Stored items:
'''

/-- The input lines of a recorded frame (R460): of the first exposure as many as its record says, of a further one as many
as the frame is high; a line of a blanked frame is blanked where it has nothing but blank values (log entry 110). -/
def recordedLines (d : StreamDef) (blanked : Bool) (step first : Nat) (bytes : List Byte) : List InLine :=
  (List.range (bytes.length / step)).map fun k =>
    let b := (bytes.drop (k * step)).take (lineBytes d)
    ⟨if k < first || d.exposures = 1 then 0 else 1 + (k - first) / d.height, b, blanked && b.all (· = 0)⟩

/-- Bytes from one line to the next of a recorded frame (R460): a line is padded to 64 bytes, and lines of another length
than the stream's show in the length of a frame of one exposure. -/
def recordedPitch (d : StreamDef) (lines length : Nat) : Nat :=
  let step := roundUp (lineBytes d) 64
  if d.exposures = 1 && lines ≠ 0 && length % lines = 0 && length / lines ≠ step && (length / lines) % 64 = 0 &&
    length ≠ 0 then length / lines else max step 64

/-- The exposures of a recorded frame, by the lines that came of each. -/
def recordedExpo (d : StreamDef) (lines : List InLine) : Vector Exposure 3 :=
  .ofFn fun e => if e.val < d.exposures then
    { begun := true, done := true, lines := lines.countP fun l => l.expo = e.val } else {}

/-- A frame taken from a recorded frame record (R362): its stamps, flags and causes. -/
def recordedFrame (s : State) (at_ : Nat) (d : StreamDef) (b : Option Binding) : Frame :=
  let f := fun off n => s.mem.field (at_ + off) n
  let port := f 0x05 1
  { start := BitVec.ofNat 64 (f 0x08 8)
    endAt := BitVec.ofNat 64 (f 0x10 8)
    csiFrame := BitVec.ofNat 16 (f 0x1C 2)
    source := if port = 0xFF then none else some (port, f 0x06 1)
    expo := #v[{ begun := true, done := true, lines := f 0x1E 2 }, {}, {}]
    torn := BitVec.ofNat 8 (f 0x22 1)
    blankFrom := if f 0x07 1 / 2 % 2 = 1 then some (BitVec.ofNat 16 (f 0x20 2)) else none
    historyReset := f 0x07 1 / 16 % 2 = 1
    ended := true
    defn := d
    binding := b }

/-- A FRAME entry at port position (R465): the stream's frame starts, with what waited for it, and ends as it
was recorded; the pipe then writes it. -/
def applyPortFrame (s : State) (i : SctxId) (at_ length : Nat) : State :=
  if (s.definedAs i).isNone then s.diverge else
  let s := match s.streams[i].frame with
    | some f => if f.ended then s else (s.tear i 3).endFrame i false
    | none => s
  let start : Tick := BitVec.ofNat 64 (s.mem.field (at_ + 0x08) 8)
  let s := (s.beginFrame i (BitVec.ofNat 16 (s.mem.field (at_ + 0x1C) 2)) (some start)).checkSources i
  let s := { s with blanks := s.blanks.set i.val s.blanks[i].settle }
  let s := s.updStream i fun x => { x with frame := x.frame.map fun (f : Frame) =>
    let r := s.recordedFrame at_ f.defn f.binding
    let fresh := f.historyReset || r.historyReset
    let first := (r.expo[0]).lines
    let received := recordedLines f.defn r.blankFrom.isSome (recordedPitch f.defn first (length - 96)) first
      (s.mem.reads (at_ + 64) (length - 96))
    { r with
      historyReset := fresh, dropped := f.dropped, defs := f.defs, tables := f.tables, tableCount := f.tableCount
      past := if fresh then [] else f.past
      expo := recordedExpo f.defn received, received } }
  let s := s.updStream i fun x => match x.frame with
    | some f => { x with past := f.past ++ [f.input] }
    | none => x
  let s := s.trace 97 i.val s.streams[i].frames.toNat
  match s.streams[i].frame with
  | some f => if f.torn ≠ 0 then s.countTorn i false else s
  | none => s

/-- A FRAME entry at pipe position (R465): written straight to buffer FRAME mod BUF_COUNT, tail included. -/
def applyPipeFrame (s : State) (i : SctxId) (no : Word) (at_ : Nat) (length : Nat) : State :=
  match s.definedAs i, s.streams[i].binding with
  | some d, some b =>
    let buf := b.va.toNat + no.toNat % b.count * b.stride.toNat
    let tail := b.tail buf
    let size := defSize d
    if length < 32 + size + 0x1_0000 then s.stopReplay else
    let ws := [(buf, s.mem.reads (at_ + 64) size),
      (tail + 0x40, s.mem.reads (at_ + 64 + size) 0xFFC0), (tail, s.mem.reads at_ 64)]
    match s.writesFault b.ctx ws with
    | some e => s.faultBinding i b e
    | none =>
      let s := ws.foldl (fun s w => writeVa s b.ctx w.1 w.2) s
      let s := s.updStream i ({ · with frames := no })
      (s.deliver i (s.recordedFrame at_ d (some b)) b no).ltrUpdate
  | _, _ => s.diverge

/-- A FEED entry (R465): a stream's frame, or a session's input. -/
def applyFeed (s : State) (e : LogEntry) : State :=
  let u := e.arg 0 1
  if u < 24 then
    let i : SctxId := Fin.ofNat 24 u
    if !s.replaysStream i then s
    else match s.definedAs i with
      | none => s.diverge
      | some d =>
        let s := s.startFrame i 0
        let lines := recordedLines d false (lineBytes d) d.height (s.mem.reads e.payload (lineBytes d * d.height))
        let s := s.onFrame i fun j f => { f with
          expo := updAt f.expo 0 fun (x : Exposure) => { x with done := true, lines := d.height }
          received := lines.map fun l => s.lineSeen j 0 l.bytes }
        s.endFrame i false
  else
    let n : SessId := Fin.ofNat 32 (u - 32)
    let x := s.sessions[n]
    match x.desc with
    | none => s.diverge
    | some d =>
      if !x.active || d.source = 1 then s.diverge else
      let image := s.mem.reads e.payload e.length
      let src : SrcFrame := { tideSrc := s.now, blankFrom := none, torn := false, buffer := e.payload
                              image := some image }
      if d.unit = 2 then s.updSession n (·.feedRead d image s.now)
      else s.updSession n fun x => { x with queue := x.queue ++ [src] }

/-- A WRITE entry (R465). -/
def applyWrite (s : State) (e : LogEntry) : State :=
  let a := s.mem.field e.payload 8
  let n := e.arg 0 4
  if s.inHostMemory a n then s.updMem fun m => m.store a (m.reads (e.payload + 8) n) else s

/-- A STATE entry (R464, R465): its table takes effect as a TABLE_LOAD's, and the home stays. -/
def applyState (s : State) (e : LogEntry) : State :=
  let c : CtxId := Fin.ofNat 256 (e.arg 0 1)
  let n := s.mem.field (e.payload + 6) 2
  let b := s.mem.reads e.payload (16 + 16 * n)
  if 32 + b.length ≤ e.length && adaptTableOk b then
    let home := s.ctxs[c].home
    (s.acceptAdapt c 0 b).updCtx c ({ · with home })
  else s.diverge

/-- A MANIFEST entry (R465): the load it records begins. `none`: a load is in progress, or the firmware is not
ready. -/
def applyManifest (s : State) (e : LogEntry) : Option State :=
  if s.manifest.enable || !s.ready.ready then none else
  let s := { s with manifest := { s.manifest with
    perQuay := e.arg 0 1 % 2 = 1, drain := false, quaysSel := BitVec.ofNat 8 (e.arg 1 1) } }
  let s := s.startLoad
  some { s with manifest := { s.manifest with load := s.manifest.load.map fun (l : Load) =>
    { l with fromLog := some (e.payload, e.length - 32, BitVec.ofNat 16 (e.arg 2 2)) } } }

/-- Does a decision match the command it names (R467)? -/
def decisionFits (d : Decision) (f : Flight) : Bool :=
  match d.kind, f.entry.op with
  | 0x05, _ => f.entry.predCmp ≠ 0
  | 0x06, .flagWait .. => true
  | 0x07, .dispatch .. | 0x08, .dispatch .. | 0x0E, .dispatch .. => true
  | _, _ => false

/-- The apply point passes a decision: it is kept for its command, and it reaches one that already waits or
runs (R467). With DECIDE = 1 it is ignored. -/
def applyDecision (s : State) (d : Decision) : State :=
  if s.recorder.decide then s else
  let s := { s with recorder := { s.recorder with decisions := s.recorder.decisions ++ [d] } }
  let q : QueueId := Fin.ofNat 256 d.q
  let idx : Word := BitVec.ofNat 32 d.idx
  match s.flight? q idx with
  | none => s
  | some f =>
    let s := if decisionFits d f then s else s.diverge
    match d.kind, f.entry.op with
    | 0x06, .flagWait .. => if f.phase = .waiting then s.fail q idx d.reason else s
    | 0x08, .dispatch .. =>
      if f.ended || f.fallbackRan || f.phase = .sampled || f.phase = .slotWait then s else s.abandon q idx
    | _, _ => s

/-- A START entry (R468). -/
def applyStart (s : State) (e : LogEntry) : State :=
  if e.arg 0 4 = s.identBid && s.mem.field e.payload 8 = s.manifestId.toNat then s
  else s.note 0x4043 .information 0

/-- The effect of an entry. `none`: it waits (R466). -/
def applyEntry (s : State) (unit : Nat) (e : LogEntry) : Option State :=
  let i : SctxId := Fin.ofNat 24 (e.arg 0 1)
  match e.kind with
  | 0x01 => some (s.applyStart e)
  | 0x02 => s.applyCommand e
  | 0x03 => some (s.applyHostWrite e)
  | 0x04 =>
    if !s.replaysStream i then some s
    else if !s.quietFor then none
    else if e.arg 1 1 = 0 then some (s.applyPortFrame i e.payload e.length)
    else some (s.applyPipeFrame i (BitVec.ofNat 32 (e.arg 4 4)) e.payload e.length)
  | 0x09 => if s.quietFor then some (s.applyFeed e) else none
  | 0x0A => some (if e.arg 1 1 = 1 then s.blank i (BitVec.ofNat 16 (e.arg 2 2)) [] else s.applyUnblank i)
  | 0x0B => if s.quietFor then some (s.applyWrite e) else none
  | 0x0C => some (s.applyState e)
  | 0x0D => s.applyManifest e
  | 0x11 => some { s with recorder := { s.recorder with ended := true } }
  | 0x0F => some s
  | _ => some (s.applyDecision (s.readDecision (s.replayUnit unit)))

end State

/-! ## Meanings -/

/-- RECORD_CTRL is written with EN = 1 (R471). -/
def execRecordEnable (ctrl : Word) (s : State) : Result :=
  let s := s.wakeSlack
  if s.answers then .next (s.writeRecordCtrl (ctrl.toNat / 2 * 2 + 1)) else .next s

/-- EN is cleared (R464). -/
def execRecordDisable (s : State) : Result :=
  let s := s.wakeSlack
  if s.answers then .next s.disableRecorder else .next s

/-- CHECKPOINT is written 1 (R464, R469). -/
def execRecordCheckpoint (s : State) : Result :=
  let s := s.wakeSlack
  if s.answers then .next s.askCheckpoint else .next s

/-- No DISPATCH with adaptive tensors is in flight (R464). -/
def execCheckpointStateWrite (s : State) : Result :=
  if s.fwUp && s.capturing && s.recorder.checkpoint && !s.adaptiveBusy then
    let s := s.recordStates
    .next { s with recorder := { s.recorder with checkpoint := false } }
  else .next s

/-- The next entry is applied in SEQ order, waited for, or stops the replay (R465–R468). -/
def execReplayEntryApply (s : State) : Result :=
  if !(s.fwUp && s.applying && s.env.power = .d0) then .next s else
  let r := s.recorder
  let wait : State := { s with recorder := { r with waiting := true } }
  let room := (r.hostIndex - r.devIndex).toNat
  let unit := r.devIndex.toNat
  let e := s.logEntry unit
  if room = 0 then .next wait
  else if e.length % 64 ≠ 0 || e.length < 64 || s.recUnits < unit % s.recUnits + e.length / 64 then
    .next s.stopReplay
  else if room < e.length / 64 then .next wait
  else if !(s.entryOk e (s.replayUnit unit)) || (r.seqSet && e.seq ≠ r.seq) || e.kind = 0x10 then
    .next s.stopReplay
  else match s.applyEntry unit e with
    | none => .next wait
    | some s' => if s'.recorder.stopped then .next s' else .next ((s'.passEntry e).settle)

end Sys2Proof.Machine
end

'''

→ Problem to work on: Using the records above, copy word for word the line with "def execRecordCheckpoint (s", the line with "def execCheckpointStateWrite (s", and every line between them.

→ Response:
def execRecordCheckpoint (s : State) : Result :=
  let s := s.wakeSlack
  if s.answers then .next s.askCheckpoint else .next s

/-- No DISPATCH with adaptive tensors is in flight (R464). -/
def execCheckpointStateWrite (s : State) : Result :=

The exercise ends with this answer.